世界貿易機関(WTO)はブロックチェーン技術による国際貿易への影響に関するレポートを公表しました。
レポートでは、技術を様々な分野で展開する前に考えるべきブロックチェーンの応用や課題について分析していた上で、ブロックチェーンによって、2030年までに3兆ドルの貿易量の増加の可能性があるとしています。
世界貿易機関(WTO)とは?
貿易に関連する国際ルールの実施を行うと同時に新たな貿易課題への取り組む国際機関。
目的:自由貿易促進
設立日:1995年1月1日
常設事務局:スイスのジュネーブ
物流業界でのブロックチェーン
貿易金融や通関手続き、物流・運送といった業界へのブロックチェーン技術の影響が考察されています。
画像出典:WTOレポート
ブロックチェーンはサプライチェーンを改善できる可能性もあり、荷物の追跡や信頼性の証明が実現します。さらに、中小企業やマイクロ企業に新たな可能性が開かれる可能性もあります。
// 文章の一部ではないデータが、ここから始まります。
/-- R117: the 64-bit immediate of a decoded word, format by format. -/
def Obligations.ImmediateAssembly : Prop :=
  ∀ (w : BitVec 32) (i : Instr), decodeWord w = some i →
    i.imm =
      match i with
      | .add _ _ _ | .sub _ _ _ | .sll _ _ _ | .slt _ _ _ | .sltu _ _ _ | .xor _ _ _ | .srl _ _ _
      | .sra _ _ _ | .or _ _ _ | .and _ _ _ | .addw _ _ _ | .subw _ _ _ | .sllw _ _ _
      | .srlw _ _ _ | .sraw _ _ _ | .mul _ _ _ | .mulh _ _ _ | .mulhsu _ _ _ | .mulhu _ _ _
      | .div _ _ _ | .divu _ _ _ | .rem _ _ _ | .remu _ _ _ | .mulw _ _ _ | .divw _ _ _
      | .divuw _ _ _ | .remw _ _ _ | .remuw _ _ _ => 0#64
      | .addi _ _ _ | .slti _ _ _ | .sltiu _ _ _ | .xori _ _ _ | .ori _ _ _ | .andi _ _ _
      | .addiw _ _ _ | .lb _ _ _ | .lh _ _ _ | .lw _ _ _ | .ld _ _ _ | .lbu _ _ _ | .lhu _ _ _
      | .lwu _ _ _ | .jalr _ _ _ => (w.extractLsb' 20 12).signExtend 64
      | .slli _ _ _ | .srli _ _ _ | .srai _ _ _ => (w.extractLsb' 20 6).setWidth 64
      | .slliw _ _ _ | .srliw _ _ _ | .sraiw _ _ _ => (w.extractLsb' 20 5).setWidth 64
      | .lui _ _ | .auipc _ _ => (w.extractLsb' 12 20 ++ 0#12).signExtend 64
      | .sb _ _ _ | .sh _ _ _ | .sw _ _ _ | .sd _ _ _ =>
        (w.extractLsb' 25 7 ++ w.extractLsb' 7 5).signExtend 64
      | .beq _ _ _ | .bne _ _ _ | .blt _ _ _ | .bge _ _ _ | .bltu _ _ _ | .bgeu _ _ _ =>
        (w.extractLsb' 31 1 ++ w.extractLsb' 7 1 ++ w.extractLsb' 25 6 ++ w.extractLsb' 8 4
          ++ 0#1).signExtend 64
      | .jal _ _ =>
        (w.extractLsb' 31 1 ++ w.extractLsb' 12 8 ++ w.extractLsb' 20 1 ++ w.extractLsb' 21 10
          ++ 0#1).signExtend 64

/-- R149: whatever `Exec` computes, it writes only the fields its class gives it, and what it writes is a
function of the opcode, the immediate, the two operand values and the record's own pc. -/
def Obligations.ExecContract : Prop :=
  ∀ (k : Collaborators) (r : Rec),
    (r.instr.cls = .alu ∨ r.instr.cls = .muldiv ∨ r.instr.cls = .jump →
      k.execute r = { r with rdVal := (k.execute r).rdVal })
    ∧ (r.instr.cls = .load ∨ r.instr.cls = .store →
      k.execute r = { r with memAddr := r.rs1Val + r.instr.imm })
    ∧ (r.instr.cls = .branch →
      k.execute r =
        { r with
          actTaken := (k.execute r).actTaken
          actTarget := if (k.execute r).actTaken then r.pc + r.instr.imm else r.pc + 4#64 })
    ∧ ∀ q : Rec, q.instr.opid = r.instr.opid → q.instr.imm = r.instr.imm → q.rs1Val = r.rs1Val →
      q.rs2Val = r.rs2Val → q.pc = r.pc →
        (r.instr.cls = .alu ∨ r.instr.cls = .muldiv ∨ r.instr.cls = .jump →
          (k.execute q).rdVal = (k.execute r).rdVal ∧ q.execute.rdVal = r.execute.rdVal)
        ∧ (r.instr.cls = .branch →
          (k.execute q).actTaken = (k.execute r).actTaken
            ∧ q.execute.actTaken = r.execute.actTaken)

/-- R348, R176: the defaults of the collaborators are the reference `Exec` and the baseline policy, and
the machine's meanings and step are the instances of the general ones at the defaults. -/
def Obligations.CollaboratorDefaults : Prop :=
  (∀ (t : Tables) (pc : Word), Collaborators.reference.predict t pc = (false, 0#64))
    ∧ (∀ (r : Rec) (t : Tables), t.writes (Collaborators.reference.update r t) = t)
    ∧ (∀ r : Rec, Collaborators.reference.execute r = r.execute)
    ∧ (∀ (i : Instr) (s : State), exec i s = passage i s .reference)
    ∧ ∀ s : State, step s = stepWith .reference s

/-! ## Reset -/

/-- R331, with the sizes of the predictor tables (R31, R175): every state element of a block built without
an error, from any configuration, program, registers and memory-state text. -/
def Obligations.ResetValues : Prop :=
  ∀ (cfg : Config) (prog : List (Nat × BitVec 32)) (regInit : Vector Word 32) (text : List Char),
    (construct cfg prog regInit text).status = .running →
    let t := construct cfg prog regInit text
    t.cfg = cfg ∧ t.prog = prog ∧ t.tick = 0 ∧ t.pc = cfg.resetPc ∧ t.pcValid = true
      ∧ t.lFD = none ∧ t.lDX = none ∧ t.lXM = none ∧ t.lMW = none ∧ t.fuInst = none ∧ t.fuExit = 0
      ∧ (∀ set way, blkAt t set way
          = { tag := 0, valid := false, dirty := false, lastAccess := 0, data := [] })
      ∧ t.missInst = none
      ∧ (∀ line ∈ splitLines text, ∀ a v, parseLine line = .entry a v → imgWord t (a / 8) = v)
      ∧ (∀ k, (∀ line ∈ splitLines text, ∀ v, parseLine line ≠ .entry (8 * k) v) → imgWord t k = 0#64)
      ∧ (∀ k, accessed t k = false)
      ∧ t.pendValid = false ∧ t.pendAddr = 0#64 ∧ t.pendSize = 0 ∧ t.pendTick = 0
      ∧ (∀ k, t.bht.read k = 0 ∧ t.pht.read k = 0 ∧ t.btb.read k = 0)
      ∧ t.bht.cells = [] ∧ t.pht.cells = [] ∧ t.btb.cells = []
      ∧ t.bht.entries = 2 ^ cfg.bhtBits ∧ t.bht.width = cfg.histBits
      ∧ t.pht.entries = 2 ^ (cfg.phtBits + cfg.histBits) ∧ t.pht.width = cfg.phtEntryBits
      ∧ t.btb.entries = cfg.btbSize ∧ t.btb.width = 64
      ∧ (∀ r : Reg, r ≠ 0#5 → readReg t r = regInit.get (regIndex r)) ∧ t.x.get 0 = 0#64
      ∧ (∀ k, t.dep.get k = 0)
      ∧ t.stats = ⟨0, 0, 0, 0, 0, 0, 0, 0, 0, 0⟩

/-- The host's reset state is the block built from the reference configuration, no program, all-zero
registers and an empty text (95_test_vectors.md section 0; predictor sizes: log entry 2). -/
def Obligations.ResetIsReference : Prop :=
  construct Config.reference [] (Vector.replicate 32 0#64) [] = State.reset
    ∧ numSets Config.reference = 128 ∧ State.reset.status = .running ∧ State.reset.pc = 0#64

/-- R70: the block is built only with a legal cache geometry; MEM_SIZE is checked first (R60, R305), and
nothing is loaded after an error. -/
def Obligations.ConfigurationChecks : Prop :=
  ∀ (cfg : Config) (prog : List (Nat × BitVec 32)) (regInit : Vector Word 32) (text : List Char),
    let t := construct cfg prog regInit text
    let legal := (∃ b, cfg.blockBytes = 2 ^ b) ∧ cfg.blockBytes % 8 = 0 ∧ (∃ w, cfg.ways = 2 ^ w)
      ∧ cfg.cacheBytes % (cfg.blockBytes * cfg.ways) = 0
      ∧ 1 ≤ cfg.cacheBytes / (cfg.blockBytes * cfg.ways)
    (cfg.memSize % 8 ≠ 0 → t.status = .fatal .cfgMemSize ∧ t.img = [])
      ∧ (cfg.memSize % 8 = 0 → ¬ legal → t.status = .fatal .cfgCacheGeometry ∧ t.img = [])
      ∧ (cfg.memSize % 8 = 0 → legal →
        t.status ≠ .fatal .cfgMemSize ∧ t.status ≠ .fatal .cfgCacheGeometry)

/-- R336: the first line with an error stops the load, with the error that comes first in the order of
the rule; a line without one is taken. The clock stays where it is. -/
def Obligations.MemoryStateErrors : Prop :=
  ∀ (s : State) (before after : List (List Char)) (line : List Char),
    s.status = .running → (loadLines [] before s).status = .running →
    let all := (loadLines [] (before ++ line :: after) s).status
    (parseLine line = .malformed → all = .fatal .memstateMalformed)
      ∧ (∀ a v, parseLine line = .entry a v → (a % 8 ≠ 0 ∨ s.cfg.memSize < a + 8) →
        all = .fatal .memstateAddr)
      ∧ (∀ a v, parseLine line = .entry a v → a % 8 = 0 → a + 8 ≤ s.cfg.memSize →
        (∃ l ∈ before, ∃ u, parseLine l = .entry a u ∧ u ≠ v) → all = .fatal .memstateConflict)
      ∧ ((parseLine line = .blank
          ∨ ∃ a v, parseLine line = .entry a v ∧ a % 8 = 0 ∧ a + 8 ≤ s.cfg.memSize
            ∧ ∀ l ∈ before, ∀ u, parseLine l = .entry a u → u = v) →
        (loadLines [] (before ++ [line]) s).status = .running)
      ∧ (loadLines [] (before ++ line :: after) s).tick = s.tick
この一連の流れは、現在「信じる気持ち」で成り立っています。
もしかしたら…「とちおとめが半分枯れちゃった!他のイチゴを混ぜちゃえ」とか「この大粒のイチゴをとちおとめって書いて売ってみよう」ということが起きているかもしれません。(とちおとめが偽物だという趣旨ではありません。)
しかし、この一連の流れにブロックチェーンを使用し、正しく記録すれば、消費者は安心して商品を購入することができます。今回はイチゴで説明しましたが、農産物に限らず全ての商品に活用すべき技術です。
貿易コスト
研究では、以下の点において貿易コストを大幅に削減できる可能性がブロックチェーンにあると推定しています。
- 透明性の向上
- 金融仲介活動や為替レートのコスト調整
- 業務の効率化・自動化
ブロックチェーンによる障壁の撤廃により、今後10年間に1兆ドル規模以上の貿易が新たに生まれる可能性がある
と書かれており、ブロックチェーンがもたらす影響の大きさがうかがえます。
透明性や効率が向上すると…
複数の領域で知的財産権の管理を支援することが期待できます。
また、不正行為への対処や公共契約の管理も含め、政府の調達プロセスの強化も想定されています。
つまり、開発者が正しく利益を得られるということにつながります。
開発の際には、研究と努力を積み重ね、長い年月と開発費用がかかります。これをきちんと守る必要があります。
例えば、いちごの品種であるとちおとめやぶどうの品種シャインマスカットが、中国や韓国で勝手に栽培され、日本より安価に売られているのをご存知でしょうか?
これは、国際的な商標登録をしていなかったことが原因なので、「しなかったのが悪い」部分もありますが、私はとても悲しい出来事だと受け止めています。
こういったことをなくすことにもブロックチェーンは役立ちます!!
実装前に取り組むべき課題
ブロックのサイズがあらかじめ決まっているため拡張性が限られる点について研究者たちが指摘しています。
ブロックチェーンの技術的な問題
ブロックチェーンは非集中的かつ分散型の性質や暗号技術の活用により、これまでのデータベースと比べて回復力が高いが、従来のセキュリティ課題からまったく自由なわけではない。
ビットコインは平均で毎秒7個のトランザクション(取引)を処理し、イーサリアムはその2倍以上のトランザクション数を処理する。しかしVisaは毎秒2000個のトランザクションを処理でき、ピーク時には1秒あたり56000個のトランザクションを処理できる。
いくつもの規制当局をまたぐ場合の法的根拠は?
ブロックチェーンは国際貿易の洗練化につながる可能性があるが、洗練された貿易には洗練された標準化が必要となる。そして洗練された標準化は協力によってのみ成し遂げうる。ブロックチェーンの幅広い利用につながるエコシステムの構築に私たちが成功すれば、国際貿易の状況は10~15年で根本的に変わるだろう。
まだ解決しなければいけない課題がたくさんあるともレポートで伝えています。